Big Data Statistical Analysis
Course Syllabus
Course Title: Big Data Statistical Analysis
Instructor: Sewon Park
Email: swpark0413@sookmyung.ac.kr
Semester: Spring 2026
Class Time & Location: Monday & Wednesday, 10:00–11:50, Room B116, Changhak B
Office Hours: Wednesday 13:00–14:00 or by appointment
Course Description
This course introduces fundamental tools and methodologies for big data collection and processing. Building on prior knowledge of Python and statistics, students will learn practical data workflows using shell scripting, SQL, and distributed computing frameworks such as Apache Spark.

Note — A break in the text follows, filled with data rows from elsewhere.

-- ==== Sys2Proof/Config.lean ====
section
/-! DEFINITION. The parameter set of 00_scope.md R7, the reference instantiation P_REF, the telemetry
record and its layout (10_state.md R31, R33), the two encoding levels of 30_encoding.md, and the free values. -/
namespace Sys2Proof

/-! ## Values the source fixes (R7, R9) -/

/-- `CRC_POLY`, R7. -/
def crcPoly : BitVec 16 := 0x1021
/-- `CRC_INIT`, R7. -/
def crcInit : BitVec 16 := 0x0000
/-- `CRC_XOROUT`, R7 (the spec's decision D4). -/
def crcXorOut : BitVec 16 := 0x0000
/-- `SHORT_LIMIT`, R7: the smallest length that takes the 2-byte length field. -/
def shortLimit : Nat := 256
/-- `MAX_PAYLOAD`, R7. -/
def maxPayload : Nat := 65535

/-! ## The telemetry record -/

/-- The nine fields of the telemetry record, in the source's order (R31). -/
inductive TelemField where
  | avgMotorCurrent | avgInputCurrent | dutyCycleNow | rpm | inpVoltage
  | ampHours | ampHoursCharged | tachometer | tachometerAbs
  deriving DecidableEq, Repr

/-- The raw signed wire integers of one telemetry record (R31, decision D24). -/
structure Telem where
  avgMotorCurrent : BitVec 32
  avgInputCurrent : BitVec 32
  dutyCycleNow    : BitVec 16
  rpm             : BitVec 32
  inpVoltage      : BitVec 16
  ampHours        : BitVec 32
  ampHoursCharged : BitVec 32
  tachometer      : BitVec 32
  tachometerAbs   : BitVec 32
  deriving DecidableEq, Repr

/-- `TELEM_LAYOUT`: the payload offset of each field's first byte (R33). -/
structure Layout where
  avgMotorCurrent : Nat
  avgInputCurrent : Nat
  dutyCycleNow    : Nat
  rpm             : Nat
  inpVoltage      : Nat
  ampHours        : Nat
  ampHoursCharged : Nat
  tachometer      : Nat
  tachometerAbs   : Nat
  deriving DecidableEq, Repr

/-- `CONTIGUOUS` (R33). -/
def Layout.contiguous : Layout := ⟨1, 5, 9, 11, 15, 17, 21, 25, 29⟩
/-- `VESC_GAPPED` (93_implementation_defined.md I5), a second allowed value of the parameter. -/
def Layout.vescGapped : Layout := ⟨5, 9, 21, 23, 27, 29, 33, 45, 49⟩

/-- A telemetry field as a number (44_telemetry_decoder.md R224): the `i32` raw value of a scale-1 field, the
binary32 value of a fixed-point one. -/
inductive TelemNumber where
  | int (v : I32)
  | float (v : Binary32)
  deriving DecidableEq, Repr

/-! ## The parameter set -/

/-- The instantiation parameters of R7 that are not fixed by the source. They are read-only after
instantiation (10_state.md R35); State carries them so that every claim about all states is a claim about
every instantiation. -/
structure Params where
  rxMaxPayload : Nat
  markerA : Byte
  markerB : Byte
  markerStop : Byte
  rxTimeout : Nat
  idGetValues : Byte
  idSetDuty : Byte
  idSetCurrent : Byte
  idSetCurrentBrake : Byte
  idSetRpm : Byte
  idForward : Byte
  idSetChuckData : Byte
  idPingCan : Byte
  idOpenloop : Byte
  idStop : Byte
  currentScale : Nat
  brakeScale : Nat
  dutyScale : Nat
  openloopCurrentScale : Nat
  joyPadBytes : Nat
  layout : Layout
  checkResponseId : Bool
  deriving DecidableEq, Repr

/-- The reference instantiation `P_REF`, the last column of R7. -/
def Params.pRef : Params where
  rxMaxPayload := 65535
  markerA := 0x02
  markerB := 0x03
  markerStop := 0x03
  rxTimeout := 100
  idGetValues := 0x04
  idSetDuty := 0x05
  idSetCurrent := 0x06
  idSetCurrentBrake := 0x07
  idSetRpm := 0x08
  idForward := 0x22
  idSetChuckData := 0x23
  idPingCan := 0x3E
  idOpenloop := 0xF0
  idStop := 0xF1
  currentScale := 100
  brakeScale := 100
  dutyScale := 1000
  openloopCurrentScale := 100
  joyPadBytes := 6
  layout := .contiguous
  checkResponseId := true

/-! ## Encoding levels -/

/-- Where a unit of the opcode table is presented: the host operation port, or the byte link, where it is a
frame, a payload carried by a frame, or a reply payload carried by a frame (the `format` column of
spec/opcode_table.json: HOSTOP, WIRE_FRAME, WIRE_PAYLOAD, WIRE_REPLY). -/
inductive Channel where
  | host | frame | payload | reply
  deriving DecidableEq, Repr

/-! ## Free values -/

/-- The count the transmit sink offers to accept at its `n`-th unscripted write (20_memory.md R57, 93 U7): free.
notes/assumptions/5.md. -/
opaque Config.freeSinkCount : Nat → Nat

/-- What an `RXBUF` byte that nothing has written reads as (10_state.md R27, 93 U4): free.
notes/assumptions/6.md. -/
opaque Config.freeBufferByte : Nat → Byte

end Sys2Proof
end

Emphasis is placed on real-world applications including web crawling, text preprocessing, large-scale data analysis, and machine learning.
Learning Objectives
By the end of this course, students will be able to:
- Independently collect and analyze large-scale data for their own research questions.
- Communicate effectively with database professionals as a peer analyst.

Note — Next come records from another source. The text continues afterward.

-- ==== Sys2Proof/Safety.lean ====
section
/-! DEFINITION. The invariant of the block's states, and the terms the claims use. -/
namespace Sys2Proof.Machine

/-- Every byte of the container below `n` has been written. -/
def writtenBelow (m : Memory) (n : Nat) : Prop := ∀ i, i < n → (memRead m i).isSome = true

/-- Every written index of the container is below `n`. -/
def insideBelow (m : Memory) (n : Nat) : Prop := ∀ c ∈ m, c.1 < n

/-- What holds in every state a run from reset reaches, in a legal instantiation. -/
structure State.Inv (s : State) : Prop where
  /-- 00_scope.md R8. -/
  legal_parameters : s.params.valid = true
  /-- 10_state.md R35: legal values 0 to 9. -/
  status_legal : s.status.toNat ≤ 9
  /-- The canonical form of the buffers. -/
  rxbuf_canonical : s.rxbuf.wf = true
  txbuf_canonical : s.txbuf.wf = true
  /-- R27: `RXBUF` has `RX_MAX_PAYLOAD + 3` bytes. -/
  rxbuf_inside : insideBelow s.rxbuf (s.params.rxMaxPayload + 3)
  /-- R29, 20_memory.md R50 (b): `TXBUF` has `MAX_PAYLOAD + 5` bytes. -/
  txbuf_inside : insideBelow s.txbuf txbufCapacity
  txlen_bound : s.txlen.toNat ≤ maxPayload + 6
  txcount_bound : s.txcount.toNat ≤ maxPayload + 6
  /-- R29, 41_frame_encoder.md R121: the last frame is stored whole. -/
  txbuf_written : ∀ i, i < s.txlen.toNat → (txbufRead s i).isSome = true
  /-- 20_memory.md R50 (d): the bytes sent since reset are the end of the transmit stream. -/
  mark_inside : s.txMark ≤ s.txStream.length
  /-- R30, R39: the record is present exactly when `TVALID` is 1. -/
  record_present : s.tvalid = s.telem.isSome
  /-- R141, D31: an operation that waits for bytes was started with a transport. -/
  busy_transport : s.activity ≠ .idle → s.transportPresent = true
  /-- R24: `RXST` is IDLE exactly when no receive is in progress. -/
  receiver_running : s.rxst ≠ .idle ↔ ∃ r, s.activity = .receiving r
  /-- 42_frame_receiver.md R150: `DONE` is never observed between steps. -/
  never_done : s.rxst ≠ .done
  /-- R25, R146: in READ_LENGTH a length byte is still due. -/
  length_due : s.rxst = .readLength →
    s.rxlencnt.toNat < s.rxneed.toNat ∧ s.rxneed.toNat = (if s.rxkind = 0 then 1 else 2) ∧
      s.rxlen.toNat < 256 ^ s.rxlencnt.toNat
  /-- R27, R147, R149: in ACCUMULATE a byte is still due, and those before it are stored. -/
  bytes_due : s.rxst = .accumulate →
    s.rxlen.toNat ≤ s.params.rxMaxPayload ∧ s.rxcnt.toNat < s.rxlen.toNat + 3 ∧
      writtenBelow s.rxbuf s.rxcnt.toNat

/-- The register writes of `FRAME_BUILD` and `FRAME_SEND` for a payload, and the write to the transmit sink, written out
(41_frame_encoder.md R121, R122). -/
def afterSend (p : List Byte) (s : State) : State :=
  { s with
    crc := crc16 p
    txbuf := memWriteAll s.txbuf 0 ((frame s.params p).take txbufCapacity)
    txPast := (frame s.params p)[txbufCapacity]?.or s.txPast
    txlen := BitVec.ofNat 17 (frame s.params p).length
    txcount := BitVec.ofNat 17 (txCountOf (frame s.params p) s)
    txStream := s.txStream ++ (frame s.params p).take (txCountOf (frame s.params p) s)
    sinkAnswers := s.sinkAnswers.tail
    txDraws := s.txDraws + 1
    status := 0 }

/-- The operation ended with this result and status, nothing else written. -/
def ended (st : BitVec 8) (r : HostResult) (s : State) : State :=
  { s with status := st, activity := .idle, result := some r }

/-- The operation ended with an error of this code, nothing else written (60_exceptions.md R281). -/
def endedWith (st : BitVec 8) (e : BlockError) (s : State) : State := ended st (.error e) s

/-- No byte of `g` is a start marker. -/
def noMarker (P : Params) (g : List Byte) : Prop := ∀ b ∈ g, b ≠ P.markerA ∧ b ≠ P.markerB

/-- Running the receiver over `g` from `SEEK_START` consumes exactly `g` and ends in `SEEK_START` (42_frame_receiver.md
R155): a byte that is no start marker is dropped, and a candidate that a marker opens is complete within `g`, is no longer
than the receiver admits, and has no stop marker at its stop position. -/
inductive SeeksThrough (P : Params) : List Byte → Prop where
  | done : SeeksThrough P []
  | dropped (b : Byte) (g : List Byte) (hA : b ≠ P.markerA) (hB : b ≠ P.markerB) (h : SeeksThrough P g) :
      SeeksThrough P (b :: g)
  | shortCandidate (n stop : Byte) (body g : List Byte) (hn : n.toNat ≤ P.rxMaxPayload)
      (hb : body.length = n.toNat + 2) (hs : stop ≠ P.markerStop) (h : SeeksThrough P g) :
      SeeksThrough P (P.markerA :: n :: (body ++ stop :: g))
  | longCandidate (hi lo stop : Byte) (body g : List Byte) (hn : hi.toNat * 256 + lo.toNat ≤ P.rxMaxPayload)
      (hb : body.length = hi.toNat * 256 + lo.toNat + 2) (hs : stop ≠ P.markerStop) (h : SeeksThrough P g) :
      SeeksThrough P (P.markerB :: hi :: lo :: (body ++ stop :: g))

/-! ## The environment -/

/-- Acts that may stand between and around the receiver's steps (42_frame_receiver.md R142): block steps, arrivals and
clock advances, in any order. -/
def receiverActs (acts : List Event) : Prop :=
  ∀ e ∈ acts, e = .blockStep ∨ (∃ bs, e = .arrive bs) ∨ ∃ n, e = .advance n

/-- While an operation is in progress the block goes on by itself: no act is left, or a host operation waits at the busy
port (notes/assumptions/2.md, 13.md). -/
def blockGoesOn (more : List Event) : Prop := more = [] ∨ ∃ bs rest, more = .present .host bs :: rest

/-- How many of the acts are block steps. -/
def blockStepsIn : List Event → Nat
  | [] => 0
  | .blockStep :: l => blockStepsIn l + 1
  | .present _ _ :: l | .arrive _ :: l | .advance _ :: l | .reset :: l => blockStepsIn l

/-- The bytes that arrive. -/
def arrivedIn : List Event → List Byte
  | [] => []
  | .arrive bs :: l => bs ++ arrivedIn l
  | .present _ _ :: l | .blockStep :: l | .advance _ :: l | .reset :: l => arrivedIn l

/-- The bytes that arrive before the deadline `d`, the clock at `c`. -/
def arrivedBefore (d : Nat) : Nat → List Event → List Byte
  | _, [] => []
  | c, .arrive bs :: l => (if c < d then bs else []) ++ arrivedBefore d c l
  | c, .advance n :: l => arrivedBefore d (c + n) l
  | c, .present _ _ :: l | c, .blockStep :: l | c, .reset :: l => arrivedBefore d c l

/-- What the search leaves of the queue over the acts, its deadline `d` and the clock at `c`: each block step before the
deadline takes the oldest byte, where there is one (42_frame_receiver.md R143 to R145), and arrivals stand behind. -/
def searchLeaves (d : Nat) : Nat → List Byte → List Event → List Byte
  | _, q, [] => q
  | c, q, .blockStep :: l => searchLeaves d c (if c < d then q.tail else q) l
  | c, q, .arrive bs :: l => searchLeaves d c (q ++ bs) l
  | c, q, .advance n :: l => searchLeaves d (c + n) q l
  | c, q, .present _ _ :: l | c, q, .reset :: l => searchLeaves d c q l

/-- How far the clock advances. -/
def advancedIn : List Event → Nat
  | [] => 0
  | .advance n :: l => n + advancedIn l
  | .present _ _ :: l | .blockStep :: l | .arrive _ :: l | .reset :: l => advancedIn l

/-- An unending run of the block in its environment: for each step host, environment or reset names one act, or the block
steps (10_state.md R20). An operation named while the port is busy is not taken (notes/assumptions/13.md). The finite
schedule of a state is a beginning of such a run (notes/assumptions/25.md). -/
def OpenRun (env : Nat → Event) (σ : Nat → State) : Prop :=
  ∀ n, step { σ n with schedule := [env n] } = .next (σ (n + 1))

/-- The act is a step of the block: named as one, or an operation that waits at the busy port while the block steps. -/
def blockTurn (e : Event) (s : State) : Prop := e = .blockStep ∨ ∃ bs, e = .present .host bs ∧ s.activity ≠ .idle

/-- The block steps again and again. -/
def BlockStepsForever (env : Nat → Event) (σ : Nat → State) : Prop := ∀ n, ∃ m, n ≤ m ∧ blockTurn (env m) (σ m)

/-- The assumption on the environment that 42_frame_receiver.md R157 asks a model to state: the clock is monotonic, and it
is unbounded under weak fairness: in no run do infinitely many steps occur while the clock stays below a deadline. -/
structure FairClock (env : Nat → Event) (σ : Nat → State) : Prop where
  monotonic : ∀ m n, m ≤ n → (σ m).clock ≤ (σ n).clock
  unbounded : BlockStepsForever env σ → ∀ d, ∃ n, d ≤ (σ n).clock

end Sys2Proof.Machine
end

- Build data analysis environments using Python and Linux.
- Perform data preprocessing and exploratory data analysis (EDA).

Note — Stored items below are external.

/-- 10_state.md R30, R32, 42_frame_receiver.md R152, 60_exceptions.md R281: a step that changes `TELEM` or `TVALID` is a
reset; or it runs a presented `DEC_TELEMETRY` whose payload decodes; or it takes the stop byte of the reply that a
`REQUEST_TELEMETRY` has assembled, whose CRC matches and whose payload decodes. Either way the record is the decoded one,
whole, and the operation has ended with `STATUS` 0. -/
def Obligations.TelemetryChangesOnlyByDecodeOrReset : Prop :=
  ∀ s t : State, step s = .next t → (t.telem ≠ s.telem ∨ t.tvalid ≠ s.tvalid) →
    (∃ rest, s.schedule = .reset :: rest ∧ t.tvalid = false ∧ t.telem = none) ∨
    (∃ m : Telem, t.telem = some m ∧ t.tvalid = true ∧ t.status = 0 ∧ t.activity = .idle ∧
      ((∃ (c : Channel) (bytes more p : List Byte) (rest : List Event), s.schedule = .present c bytes :: rest ∧
          decode s.params c bytes = some (.decTelemetry p, more) ∧ telemetryOf s.params p = .ok m) ∨
        (s.activity = .receiving .requestTelemetry ∧ s.rxst = .accumulate ∧ s.clock < s.deadline ∧
          s.rxcnt.toNat = s.rxlen.toNat + 2 ∧ s.rxQueue = s.params.markerStop :: t.rxQueue ∧
          ∃ p : List Byte, p = memReadAll s.rxbuf 0 s.rxlen.toNat ∧
            crc16 p = ofBe16 (memByte s.rxbuf p.length) (memByte s.rxbuf (p.length + 1)) ∧
            telemetryOf s.params p = .ok m)))

/-- 10_state.md R28: while a receive goes on, no step but a reset moves its deadline. -/
def Obligations.DeadlineIsNeverExtended : Prop :=
  ∀ (s t : State) (r : Receiver), s.activity = .receiving r → step s = .next t →
    t.deadline = s.deadline ∨ ∃ rest, s.schedule = .reset :: rest

/-! ## The CRC engine -/

/-- 40_crc.md R102 to R104: `CRC_INIT`, `CRC_BYTE` and `CRC_BLOCK`, with their codes, complete in every state, with
`STATUS` 0, the results named, and no other register written. -/
def Obligations.CrcOperationsComplete : Prop :=
  ∀ s : State,
    ((encode s.params .crcInit).head? = some 0x01 ∧
      exec .crcInit s = .next (ended 0 .done { s with crc := 0x0000 })) ∧
    (∀ b, (encode s.params (.crcByte b)).head? = some 0x02 ∧
      exec (.crcByte b) s = .next (ended 0 (.crc (crcByte s.crc b)) { s with crc := crcByte s.crc b })) ∧
    (∀ bs, (encode s.params (.crcBlock bs)).head? = some 0x03 ∧
      exec (.crcBlock bs) s = .next (ended 0 (.crc (crc16 bs)) { s with crc := crc16 bs }))

/-- 40_crc.md R106 (a): the register is the whole state of the engine. -/
def Obligations.CrcOfConcatenation : Prop :=
  ∀ x y : List Byte, crc16 (x ++ y) = y.foldl crcByte (crc16 x)

/-- 40_crc.md R106 (b): linearity over inputs of one length. -/
def Obligations.CrcIsLinear : Prop :=
  ∀ x y : List Byte, x.length = y.length → crc16 (List.zipWith (· ^^^ ·) x y) = crc16 x ^^^ crc16 y

/-- 40_crc.md R105: `CRC_CHECK`, with its code, completes in every state with `STATUS` 0, whether or not the values match;
a sequence followed by its own CRC has residue zero, so the check of it against 0 matches. -/
def Obligations.CrcCheckAndResidue : Prop :=
  ∀ (s : State) (x : List Byte),
    (∀ e, (encode s.params (.crcCheck x e)).head? = some 0x04 ∧
      exec (.crcCheck x e) s = .next (ended 0 (.isMatch (decide (crc16 x = e))) { s with crc := crc16 x })) ∧
    exec (.crcCheck (x ++ be16 (crc16 x)) 0) s = .next (ended 0 (.isMatch true) { s with crc := 0 })

/-- 40_crc.md R106 (c), 42_frame_receiver.md R159: one bit flipped in a payload or in its CRC field makes `RX_VALIDATE`
end in `CrcMismatch`. -/
def Obligations.SingleBitErrorDetected : Prop :=
  ∀ (p : List Byte) (s : State),
    (∀ (j k : Nat) (hj : j < p.length), k < 8 →
      ∃ t, exec (.rxValidate (p.set j (p[j] ^^^ (1#8 <<< k))) (crc16 p)) s = .next t ∧ t.status = 4) ∧
    (∀ k : Nat, k < 16 → ∃ t, exec (.rxValidate p (crc16 p ^^^ (1#16 <<< k))) s = .next t ∧ t.status = 4)

/-- 00_scope.md R7 (`CRC_POLY`, the generator polynomial), 40_crc.md R100, R101: `crc16` is the remainder of the message,
its first bit the most significant of its first byte, times `x^16`, by `x^16 + x^12 + x^5 + 1` over GF(2). -/
def Obligations.CrcIsPolynomialRemainder : Prop :=
  ∀ m : List Byte, ∃ q : Polynomial (ZMod 2),
    (∑ j ∈ Finset.range m.length, ∑ k ∈ Finset.range 8,
        if (byteAt m j).getLsbD k then (Polynomial.X : Polynomial (ZMod 2)) ^ (8 * (m.length - 1 - j) + k) else 0)
      * Polynomial.X ^ 16 =
    q * (Polynomial.X ^ 16 + Polynomial.X ^ 12 + Polynomial.X ^ 5 + 1) +
      ∑ k ∈ Finset.range 16, if (crc16 m).getLsbD k then (Polynomial.X : Polynomial (ZMod 2)) ^ k else 0

/-! ## The frame encoder -/

/-- 30_encoding.md R74, R75: every byte of a short frame and of a long frame, by index. -/
def Obligations.FrameBytesByIndex : Prop :=
  ∀ (P : Params) (p : List Byte),
    (p.length < 256 →
      (frame P p).length = p.length + 5 ∧
      (frame P p)[0]? = some P.markerA ∧
      (frame P p)[1]? = some (BitVec.ofNat 8 p.length) ∧
      (∀ i, i < p.length → (frame P p)[2 + i]? = p[i]?) ∧
      (frame P p)[p.length + 2]? = some ((crc16 p).extractLsb' 8 8) ∧
      (frame P p)[p.length + 3]? = some ((crc16 p).extractLsb' 0 8) ∧
      (frame P p)[p.length + 4]? = some P.markerStop) ∧
    (256 ≤ p.length → p.length ≤ 65535 →
      (frame P p).length = p.length + 6 ∧
      (frame P p)[0]? = some P.markerB ∧
      (frame P p)[1]? = some (BitVec.ofNat 8 (p.length / 256)) ∧
      (frame P p)[2]? = some (BitVec.ofNat 8 (p.length % 256)) ∧
      (∀ i, i < p.length → (frame P p)[3 + i]? = p[i]?) ∧
      (frame P p)[p.length + 3]? = some ((crc16 p).extractLsb' 8 8) ∧
      (frame P p)[p.length + 4]? = some ((crc16 p).extractLsb' 0 8) ∧
      (frame P p)[p.length + 5]? = some P.markerStop)

/-- 30_encoding.md R76, R86: a frame at the head of a byte stream says where it ends and what it carries. -/
def Obligations.FramesAreSelfDelimiting : Prop :=
  ∀ (P : Params) (p q x y : List Byte), P.valid = true → p.length ≤ 65535 → q.length ≤ 65535 →
    frame P p ++ x = frame P q ++ y → p = q ∧ x = y

/-- 41_frame_encoder.md R121: `FRAME_BUILD` in every state and on every payload; `TXBUF[0..len)` holds the frame, every byte
of it (`txbufRead`: notes/assumptions/9.md, DEDUCED), and past it `TXBUF` is as it was (notes/assumptions/23.md,
DEDUCED). -/
def Obligations.FrameBuildCompletes : Prop :=
  ∀ (p : List Byte) (s : State),
    (encode s.params (.frameBuild p)).head? = some 0x10 ∧
    (65535 < p.length → exec (.frameBuild p) s = .next (endedWith 1 (.encodingTooLarge p.length) s)) ∧
    (p.length ≤ 65535 →
      ∃ t, exec (.frameBuild p) s = .next t ∧
        t = ended 0 (.frame (frame s.params p))
          { s with crc := crc16 p, txbuf := t.txbuf, txPast := t.txPast, txlen := BitVec.ofNat 17 (frame s.params p).length } ∧
        t.txlen.toNat = (frame s.params p).length ∧
        (∀ i, txbufRead t i = if i < (frame s.params p).length then (frame s.params p)[i]? else txbufRead s i))

/-- 41_frame_encoder.md R122: `FRAME_SEND` in every state and on every payload: the transport check first, then the
length, then the frame is built and offered once; the count is what the sink accepted, and a short one is no error. The
answer in store is notes/assumptions/5.md (DESIGN CHOICE); `TXBUF` is as in `FrameBuildCompletes` (notes/assumptions/9.md,
23.md). -/
def Obligations.FrameSendCompletes : Prop :=
  ∀ (p : List Byte) (s : State),
    (encode s.params (.frameSend p)).head? = some 0x11 ∧
    (s.transportPresent = false → exec (.frameSend p) s = .next (endedWith 6 .transportUnavailable s)) ∧
    (s.transportPresent = true → 65535 < p.length →
      exec (.frameSend p) s = .next (endedWith 1 (.encodingTooLarge p.length) s)) ∧
    (s.transportPresent = true → p.length ≤ 65535 →
      ∃ n, n ≤ (frame s.params p).length ∧ (∀ c l, s.sinkAnswers = c :: l → n = min c (frame s.params p).length) ∧
        ∃ t, exec (.frameSend p) s = .next t ∧
          t = ended 0 (.frameCount (frame s.params p) (BitVec.ofNat 17 n))
            { s with
              crc := crc16 p, txbuf := t.txbuf, txPast := t.txPast, txlen := BitVec.ofNat 17 (frame s.params p).length
              txcount := BitVec.ofNat 17 n, txStream := s.txStream ++ (frame s.params p).take n
              sinkAnswers := s.sinkAnswers.tail, txDraws := s.txDraws + 1 } ∧
          t.txcount.toNat = n ∧
          (∀ i, txbufRead t i = if i < (frame s.params p).length then (frame s.params p)[i]? else txbufRead s i))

- Use SQL databases for structured data manipulation.
- Conduct distributed data processing using Apache Spark.
- Apply machine learning techniques to large-scale datasets.
- Understand parallel and GPU-based computation concepts.
Prerequisites
Students are expected to have:
- Prior coursework in statistics (e.g., regression analysis, multivariate analysis)
- Basic Python programming skills
Course Materials
Textbook
- No required textbook. Lecture notes will be provided.
References
- Jules Damji et al. (translated by Jong-young Park & Seong-su Lee), Learning Spark, 2nd ed., Jpub, 2022
Grading Policy
| Component | Times | Percentage |
|---|---|---|
| Attendance | — | 10% |
| Assignments | 7 | 35% |
| Project 1 | 1 | 10% |
| Project 2 | 1 | 10% |
| Final Project | 1 | 35% |
Weekly Schedule
| Week | Topic |
|---|---|
| 1 | Orientation |
| 2 | Python & Linux Environment Setup; Understanding Linux/Unix |
| 3 | Shell Scripting; NumPy & Pandas Basics |
| 4 | Web Data Collection: Static & Dynamic HTML Crawling |
| 5 | Open API Data Collection; Text Preprocessing & Regular Expressions |
| 6 | MySQL Fundamentals |
| 7 | MySQL Advanced: Table Joins |
| 8 | Spark Fundamentals: Installation, Environment Setup, Data I/O |
| 9 | Spark SQL: DataFrames & Distributed Queries |
| 10 | Spark Analysis: Preprocessing, EDA & Visualization |
| 11 | Spark Machine Learning: Supervised/Unsupervised & Evaluation |
| 12 | Spark NLP & Text Analytics |
| 13 | Kafka: Installation, Environment Setup & Structured Streaming |
| 14 | PyTorch Basics; CPU vs GPU; Parallel Processing |
| 15 | WandB & DeepSpeed Introduction; Final Project Evaluation |